Integration of graphrag

Menghuan1918July 14, 2024Less than 1 minuteGuide

Install and configure the corresponding libraries

To avoid unnecessary trouble, please use a virtual environment:

miniconda3, the minimal installation version of conda, of course, you can also directly use Anaconda.
uv, a very fast package installer and resolver built with Rust.

conda

conda create -n rag python=3.12
conda activate rag
pip install --upgrade pdfdeal graphrag

uv venv
source .venv/bin/activate # For Linux
source .venv/Scripts/activate # For Windows
uv pip install --upgrade graphrag pdfdeal

Create two folders to store the PDFs before processing and the txt files after processing:

mkdir ./pdf
mkdir -p ./ragtest/input

Put the PDFs to be processed into the pdf folder, here using graphrag's own paper and it's references.

Go to Doc2X, click on identity information, and copy your identity token as a key.

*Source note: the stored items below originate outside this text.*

/-- 3.9 8: LDMDB R0, (R1-R3). -/
theorem test_vector_3_9_8 :
    ends (before 0x8000000 0xE910000E 0x1F [(0, 0x3000100)] [(0x030000F4, 0x7), (0x030000F8, 0x8), (0x030000FC, 0x9), (0x03000100, 0xA), (0x03000104, 0xB), (0x03000108, 0xC)])
      [(0, 0x3000100), (1, 0x7), (2, 0x8), (3, 0x9), (15, 0x800000C)] 0x1F [] = true := by
  decide

/-- 3.9 6: LDMIB R0, (R1-R3). -/
theorem test_vector_3_9_6 :
    ends (before 0x8000000 0xE990000E 0x1F [(0, 0x30000FC)] [(0x030000F4, 0x7), (0x030000F8, 0x8), (0x030000FC, 0x9), (0x03000100, 0xA), (0x03000104, 0xB), (0x03000108, 0xC)])
      [(0, 0x30000FC), (1, 0xA), (2, 0xB), (3, 0xC), (15, 0x800000C)] 0x1F [] = true := by
  decide

/-- 3.9 24: LDMIA R0, (R15)^ in System mode. -/
theorem test_vector_3_9_24 : faults (before 0x8000000 0xE8D08000 0x1F [(0, 0x3000100)] []) .noSpsr = true := by
  decide

/-- 3.5 11: B -16 (field 0xFFFFFC): target A - 8 = 0x07FFFFF8. -/
theorem test_vector_3_5_11 :
    ends (before 0x8000000 0xEAFFFFFC 0x1F [] [])
      [(0, 0x0), (15, 0x8000000)] 0x1F [] = true := by
  decide

/-- 3.5 5: BLNE with Z = 1. -/
theorem test_vector_3_5_5 :
    ends (before 0x8000000 0x1B00003E 0x4000001F [] [])
      [(0, 0x0), (15, 0x800000C)] 0x4000001F [] = true := by
  decide

/-- 3.11 8: SWINV (0xFF000000). -/
theorem test_vector_3_11_8 :
    ends (before 0x8000000 0xFF000000 0x1F [] [])
      [(0, 0x0), (15, 0x800000C)] 0x1F [] = true := by
  decide

/-- 3.11 9: UND with cond NV (0xF7F000F0). -/
theorem test_vector_3_11_9 :
    ends (before 0x8000000 0xF7F000F0 0x1F [] [])
      [(0, 0x0), (15, 0x800000C)] 0x1F [] = true := by
  decide

/-- 3.11 7: LDC p1, c0, [R0]. -/
theorem test_vector_3_11_7 :
    ends (before 0x8000000 0xED900100 0x1F [] [])
      [(0, 0x0), (15, 0xC)] 0x9B [] = true ∧
    linked (before 0x8000000 0xED900100 0x1F [] []) .und 0x8000004 0x1F = true := by
  decide

/-- 3.11 6: CDP p1, 0, c0, c0, c0. -/
theorem test_vector_3_11_6 :
    ends (before 0x8000000 0xEE000100 0x1F [] [])
      [(0, 0x0), (15, 0xC)] 0x9B [] = true ∧
    linked (before 0x8000000 0xEE000100 0x1F [] []) .und 0x8000004 0x1F = true := by
  decide

/-- 3.6 16: LDRT R0, [R1], #4 (User mode). -/
theorem test_vector_3_6_16 :
    ends (before 0x8000000 0xE4B10004 0x10 [(1, 0x2000004)] [(0x02000000, 0x11223344), (0x02000004, 0x55667788), (0x02000008, 0x8000203)])
      [(0, 0x55667788), (1, 0x2000008), (15, 0x800000C)] 0x10 [] = true := by
  decide

/-- 3.6 13: LDR R0, [PC, #4] (word 0xCAFEBABE at A + 12). -/
theorem test_vector_3_6_13 :
    ends (before 0x8000000 0xE59F0004 0x1F [] [(0x0800000C, 0xCAFEBABE)])
      [(0, 0xCAFEBABE), (15, 0x800000C)] 0x1F [] = true := by
  decide

/-- 3.6 15: LDRB R0, [R1], #-1. -/
theorem test_vector_3_6_15 :
    ends (before 0x8000000 0xE4510001 0x1F [(1, 0x2000000)] [(0x02000000, 0x11223344), (0x02000004, 0x55667788), (0x02000008, 0x8000203)])
      [(0, 0x44), (1, 0x1FFFFFF), (15, 0x800000C)] 0x1F [] = true := by
  decide

/-- 3.6 29: STR R0, [R1] (OAM). -/
theorem test_vector_3_6_29 :
    ends (before 0x8000000 0xE5810000 0x1F [(0, 0x12345678), (1, 0x7000000)] [])
      [(15, 0x800000C)] 0x1F [(0x07000000, 0x12345678)] = true := by
  decide

/-- 3.6 22: STRB R0, [R1] (EWRAM). -/
theorem test_vector_3_6_22 :
    ends (before 0x8000000 0xE5C10000 0x1F [(0, 0x1234), (1, 0x2000001)] [(0x02000000, 0x11223344), (0x02000004, 0x55667788), (0x02000008, 0x8000203)])
      [(15, 0x800000C)] 0x1F [(0x02000000, 0x11223444)] = true := by
  decide

/-- 3.8 4: SWP R0, R0, [R2]. -/
theorem test_vector_3_8_4 :
    ends (before 0x8000000 0xE1020090 0x1F [(0, 0x5), (2, 0x3000000)] [(0x03000000, 0x80FEBEEF)])
      [(0, 0x80FEBEEF), (15, 0x800000C)] 0x1F [(0x03000000, 0x5)] = true := by
  decide

/-- 3.8 3: SWPB R0, R1, [R2]. -/
theorem test_vector_3_8_3 :
    ends (before 0x8000000 0xE1420091 0x1F [(1, 0xAABBCCDD), (2, 0x3000001)] [(0x03000000, 0x80FEBEEF)])
      [(0, 0xBE), (15, 0x800000C)] 0x1F [(0x03000000, 0x80FEDDEF)] = true := by
  decide

/-- 3.4 4: MUL R0, R0, R0. -/
theorem test_vector_3_4_4 :
    ends (before 0x8000000 0xE0000090 0x1F [(0, 0x10001)] [])
      [(0, 0x20001), (15, 0x800000C)] 0x1F [] = true := by
  decide

/-- 3.4 6: MLAS R0, R1, R2, R3. -/
theorem test_vector_3_4_6 :
    ends (before 0x8000000 0xE0303291 0x2000001F [(1, 0x2), (2, 0x3), (3, 0xFFFFFFFA)] [])
      [(0, 0x0), (15, 0x800000C)] 0x6000001F [] = true := by
  decide

/-- 3.4 9: UMULLS R0, R1, R2, R3. -/
theorem test_vector_3_4_9 :
    ends (before 0x8000000 0xE0910392 0x1F [(2, 0x0), (3, 0x12345678)] [])
      [(0, 0x0), (15, 0x800000C)] 0x4000001F [] = true := by
  decide

/-- 3.4 11: UMLALS R0, R1, R2, R3. -/
theorem test_vector_3_4_11 :
    ends (before 0x8000000 0xE0B10392 0x1F [(0, 0x1), (1, 0xFFFFFFFF), (2, 0xFFFFFFFF), (3, 0x1)] [])
      [(0, 0x0), (1, 0x0), (15, 0x800000C)] 0x4000001F [] = true := by
  decide

/-- 3.4 14: SMULLS R0, R1, R2, R3. -/
theorem test_vector_3_4_14 :
    ends (before 0x8000000 0xE0D10392 0x1F [(2, 0xFFFFFFFF), (3, 0x2)] [])
      [(0, 0xFFFFFFFE), (1, 0xFFFFFFFF), (15, 0x800000C)] 0x8000001F [] = true := by
  decide

/-- 3.4 17: SMLALS R0, R1, R2, R3. -/
theorem test_vector_3_4_17 :
    ends (before 0x8000000 0xE0F10392 0x1F [(0, 0x0), (1, 0x0), (2, 0xFFFFFFFF), (3, 0x80000000)] [])
      [(0, 0x80000000), (15, 0x800000C)] 0x1F [] = true := by
  decide

/-- 3.7 12: LDRH R0, [R1], R2. -/
theorem test_vector_3_7_12 :
    ends (before 0x8000000 0xE09100B2 0x1F [(1, 0x3000000), (2, 0x6)] [(0x03000000, 0x80FEBEEF)])
      [(0, 0xBEEF), (1, 0x3000006), (15, 0x800000C)] 0x1F [] = true := by
  decide

/-- 3.7 15: STRH R0, [R1, #-2]!. -/
theorem test_vector_3_7_15 :
    ends (before 0x8000000 0xE16100B2 0x1F [(0, 0xABCD), (1, 0x3000004)] [(0x03000000, 0x80FEBEEF)])
      [(1, 0x3000002), (15, 0x800000C)] 0x1F [(0x03000000, 0xABCDBEEF)] = true := by
  decide

/-- 3.7 13: LDRSB R0, [R1, -R2]!. -/
theorem test_vector_3_7_13 :
    ends (before 0x8000000 0xE13100D2 0x1F [(1, 0x3000004), (2, 0x1)] [(0x03000000, 0x80FEBEEF)])
      [(0, 0xFFFFFF80), (1, 0x3000003), (15, 0x800000C)] 0x1F [] = true := by
  decide

/-- 3.7 8: LDRSH R0, [R1]. -/
theorem test_vector_3_7_8 :
    ends (before 0x8000000 0xE1D100F0 0x1F [(1, 0x3000003)] [(0x03000000, 0x80FEBEEF)])
      [(0, 0xFFFFFF80), (15, 0x800000C)] 0x1F [] = true := by
  decide

/-- 3.10 1: MRS R0, CPSR. -/
theorem test_vector_3_10_1 :
    ends (before 0x8000000 0xE10F0000 0x6000001F [] [])
      [(0, 0x6000001F), (15, 0x800000C)] 0x6000001F [] = true := by
  decide

/-- 3.10 3: MRS R0, SPSR in System mode. -/
theorem test_vector_3_10_3 : faults (before 0x8000000 0xE14F0000 0x1F [] []) .noSpsr = true := by
  decide

/-- 3.10 6: MSR CPSR_fc, R0 (User mode). -/
theorem test_vector_3_10_6 :
    ends (before 0x8000000 0xE129F000 0x10 [(0, 0xF00000DF)] [])
      [(0, 0xF00000DF), (15, 0x800000C)] 0xF0000010 [] = true := by
  decide

/-- 3.10 14: MSR SPSR_f, R0 in System mode. -/
theorem test_vector_3_10_14 : faults (before 0x8000000 0xE168F000 0x1F [(0, 0x0)] []) .noSpsr = true := by
  decide

/-- 3.10 11: MSR CPSR_c, #0x1B from User mode. -/
theorem test_vector_3_10_11 :
    ends (before 0x8000000 0xE321F01B 0x10 [] [])
      [(0, 0x0), (15, 0x800000C)] 0x10 [] = true := by
  decide

/-- 3.10 13: MSR SPSR_c, #0x1F (SVC). -/
theorem test_vector_3_10_13 :
    ends (before 0x8000000 0xE361F01F 0x93 [] [])
      [(0, 0x0), (15, 0x800000C)] 0x93 [] = true ∧
    saved (before 0x8000000 0xE361F01F 0x93 [] []) .svc 0x1F = true := by
  decide

/-- 3.7 19: LDRSB-form store, L = 0, S = 1 (0xE1C100D0). -/
theorem test_vector_3_7_19 : faults (before 0x8000000 0xE1C100D0 0x1F [(1, 0x3000000)] [(0x03000000, 0x80FEBEEF)]) .unallocated = true := by
  decide

/-- 3.3 29: ANDS R0, R1, R2, LSR #1. -/
theorem test_vector_3_3_29 :
    ends (before 0x8000000 0xE01100A2 0x1F [(1, 0xFFFFFFFF), (2, 0x1)] [])
      [(0, 0x0), (15, 0x800000C)] 0x6000001F [] = true := by
  decide

/-- 3.3 30: EORS R0, R1, R2. -/
theorem test_vector_3_3_30 :
    ends (before 0x8000000 0xE0310002 0x1F [(1, 0xF0F0F0F0), (2, 0xF0F0F0F)] [])
      [(0, 0xFFFFFFFF), (15, 0x800000C)] 0x8000001F [] = true := by
  decide

/-- 3.3 8: SUBS R0, R1, R2. -/
theorem test_vector_3_3_8 :
    ends (before 0x8000000 0xE0510002 0x1F [(1, 0x7FFFFFFF), (2, 0xFFFFFFFF)] [])
      [(0, 0x80000000), (15, 0x800000C)] 0x9000001F [] = true := by
  decide

/-- 3.3 11: RSBS R0, R1, R2. -/
theorem test_vector_3_3_11 :
    ends (before 0x8000000 0xE0710002 0x1F [(1, 0x1), (2, 0x3)] [])
      [(0, 0x2), (15, 0x800000C)] 0x2000001F [] = true := by
  decide

/-- 3.3 42: ADD PC, PC, #4. -/
theorem test_vector_3_3_42 :
    ends (before 0x8000000 0xE28FF004 0x1F [] [])
      [(0, 0x0), (15, 0x8000014)] 0x1F [] = true := by
  decide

Use pdfdeal's CLI tool doc2x for batch processing, please add the long flag --graphrag to enable special adaptation for graphrag:

doc2x -k "Your Key Here" -o ./ragtest/input --graphrag ./pdf

Wait for it to complete processing:

python -m graphrag.index --init --root ./ragtest

Modify settings.yaml and .env files, then build:

python -m graphrag.index --root ./ragtest

After building is complete, you can start asking questions to graphrag using different answering strategies:

global

python -m graphrag.query \
--root ./ragtest \
--method global \
"Q"

local

python -m graphrag.query \
--root ./ragtest \
--method local \
"Q"